BumpTop – more than Window dressing?
I needed a reason to blow the dust off my PC, and BumpTop was it. I’d seen the TED video last year and liked the look of it, but hadn’t realised its been available to download for quite a while now.
BumpTop is a 3D desktop-virtualisation program. It uses OpenGL 2 to render the contents of your desktop into a 3D space, allowing you to group your files & folders together in ‘piles’, pin images up on ‘walls’, and use gestures to manipulate the contents of the space.
Desktop UI has been stagnant for over a decade, and BumpTop purports to change all that. From the promo material it certainly seems innovative, with the demos of throw gestures to send files to the printer or trash, or dropping an image into the Facebook widget to upload it directly to your account. More impressive to me were the screencasts of multi-touch, which improves upon the iPhone’s gestures to really take advantage of your whole hand to drag, sift, flip and even crop your way around the desktop.
The test drive
So, firing up my desktop – which, with an Athlon 3200 and GeForce 6200 video card only just made the minimum specs – I was looking forward to trying it out. It installed fine, and I burned through the tutorials, and away I went.

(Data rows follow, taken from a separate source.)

-- ==== Sys2Proof/Laws/Access.lean ====
section
/-! SUPPORT. What an access of a port comes to when the unit serves it: the checks are passed once, here. -/

namespace Sys2Proof.Machine

variable {s : State} {u : Unit} {p : Nat}

/-- The broadcast registers of the group pages are the only ones that do not reach `writeOne` (R381). -/
def isGroupWrite (a : Nat) : Bool :=
  decide (0x71 ≤ a / 0x1000) && decide (a / 0x1000 < 0x81) && (a % 0x1000 == 0x40 || a % 0x1000 == 0x44)

/-- A write of a block register by a port, the unit serving it and the register being writable and not privileged, or
the presence window open. -/
theorem State.hostWrite_block {port a : Nat} {w : Word} {r : RegRow} (h : s.Serves u (a / 0x1000))
    (ha : portAddr a = a) (hw : a < 0x800000) (hg : isGroupWrite a = false) (ho : 0x40 ≤ a % 0x1000)
    (hp : partnerAt a = none) (hi : phyInert a = false) (hr : rowAt u (a % 0x1000) = some r)
    (hb : writable port a r = true) (hs : (r.rw != 0 || r.w1c != 0 || r.act != 0) = true)
    (hv : r.p = false ∨ s.presenceOpen = true) :
    s.hostWrite port a w = s.writeReg port u (a / 0x1000) a r w := by
  have hl : s.portServed port = true := by simp [State.portServed, h.live]
  have hng : ¬ (0x71 ≤ a / 0x1000 ∧ a / 0x1000 < 0x81 ∧ (a % 0x1000 = 0x40 ∨ a % 0x1000 = 0x44)) := by
    simp [isGroupWrite] at hg; omega
  have h0 : ¬ (a % 0x1000 = 0 ∨ a % 0x1000 = 4 ∨ a % 0x1000 = 0x28) := by omega
  have hlt : ¬ a % 0x1000 < 0x30 := by omega
  have hpv : (r.p && !s.presenceOpen) = false := by rcases hv with h | h <;> simp [h]
  simp only [State.hostWrite, ha, hl, Bool.not_true, Bool.false_eq_true, if_false, show ¬ 0x800000 ≤ a by omega,
    State.localWrite, if_neg hng, State.writeOne, h.unit, h.unlocked, bne_self_eq_false, Bool.false_and, h.gate,
    and_false, h.power, if_neg hlt, h.clock, hp, hi, hr, hb, hpv, hs]
  simp

/-- A write of a header register of a page of the device, the unit serving it. -/
theorem State.hostWrite_header {port off : Nat} {w : Word} (h : s.Serves u p) (hq : p < 0x800)
    (ho : off = 0x008 ∨ off = 0x014 ∨ off = 0x018 ∨ off = 0x01C ∨ off = 0x02C) :
    s.hostWrite port (p * 0x1000 + off) w = s.headerWrite u p off w := by
  have hl : s.portServed port = true := by simp [State.portServed, h.live]
  have ha : portAddr (p * 0x1000 + off) = p * 0x1000 + off := by unfold portAddr; omega
  have hd : (p * 0x1000 + off) / 0x1000 = p := by omega
  have hm : (p * 0x1000 + off) % 0x1000 = off := by omega
  have hng : ¬ (0x71 ≤ p ∧ p < 0x81 ∧ (off = 0x40 ∨ off = 0x44)) := by omega
  have h40 : ¬ 0x40 ≤ off := by omega
  have hlt : off < 0x30 := by omega
  simp only [State.hostWrite, ha, hl, Bool.not_true, Bool.false_eq_true, if_false,
    show ¬ 0x800000 ≤ p * 0x1000 + off by omega, State.localWrite, hd, hm, if_neg hng, State.writeOne, h.unit,
    h.unlocked, bne_self_eq_false, Bool.false_and, h40, false_and, h.power, hlt, if_true, if_pos ho]
  simp

end Sys2Proof.Machine
end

I don’t pretend to be a usability expert, so I’m glad I could easily point out a few of the UI’s good parts. Rather than the typical method of dragging a rectangle around a series of icons to select them, you use a free-moving lasso, which makes it easier to select the ones you want. Equally useful are the radial menus, which are much clearer than Window’s huge list of contextual menu commands. There are some neat physics for interaction between files, such as when rarely used (lighter, smaller) files bump into more frequently used (heavier, larger) ones, as well as different ways to preview pile contents.
Those are the good parts. The bad? Well, for all the energy invested into the UI, it just isn’t that usable. For example, once I’d previewed the contents of a pile, I couldn’t find a way to drill-down into folders within the pile – double-clicking simply opened up the standard Explorer window. While the attempt at real-world physics is cute, I didn’t find it easy to throw things around the desktop. Instead, I found myself wondering if my document had merged with the pile or simply lay ontop. Sometimes I would aim at a pile but the document would be eaten by the trash bin – it was safer just to drag & drop like normal.
The photo-frame previews and to-do lists are nice touches, but they don’t exactly bring anything new to the table. The ability to switch between walls is useful, but there’s no difference here from multiple desktops under, say, KDE. Also, the Facebook & Twitter widgets would probably be superfluous to anyone already using their preferred client.
Integration
The other downside, which technically isn’t BumpTop’s fault, is its limited integration with the underlying OS. The 3D space and cute fonts just don’t sit alongside Windows’ native menus, dialogs and chrome. Too often you are shown a modal window or contextual menu, so much that you can’t forget you’re still trapped inside a Windows product. I’m not MS bashing, either; I doubt the forthcoming OSX version will flatter the product much more.
I’m not really sure what BumpTop is aspiring to be. Its certainly clever, but I don’t see how it can claim to ‘make your life easier’ – a few clicks less does not make a serious time-saving product. If it evolves into a full OS, specifically for multi-touch devices, I can see its uses, Until then, its unfortunately little more than Window dressing.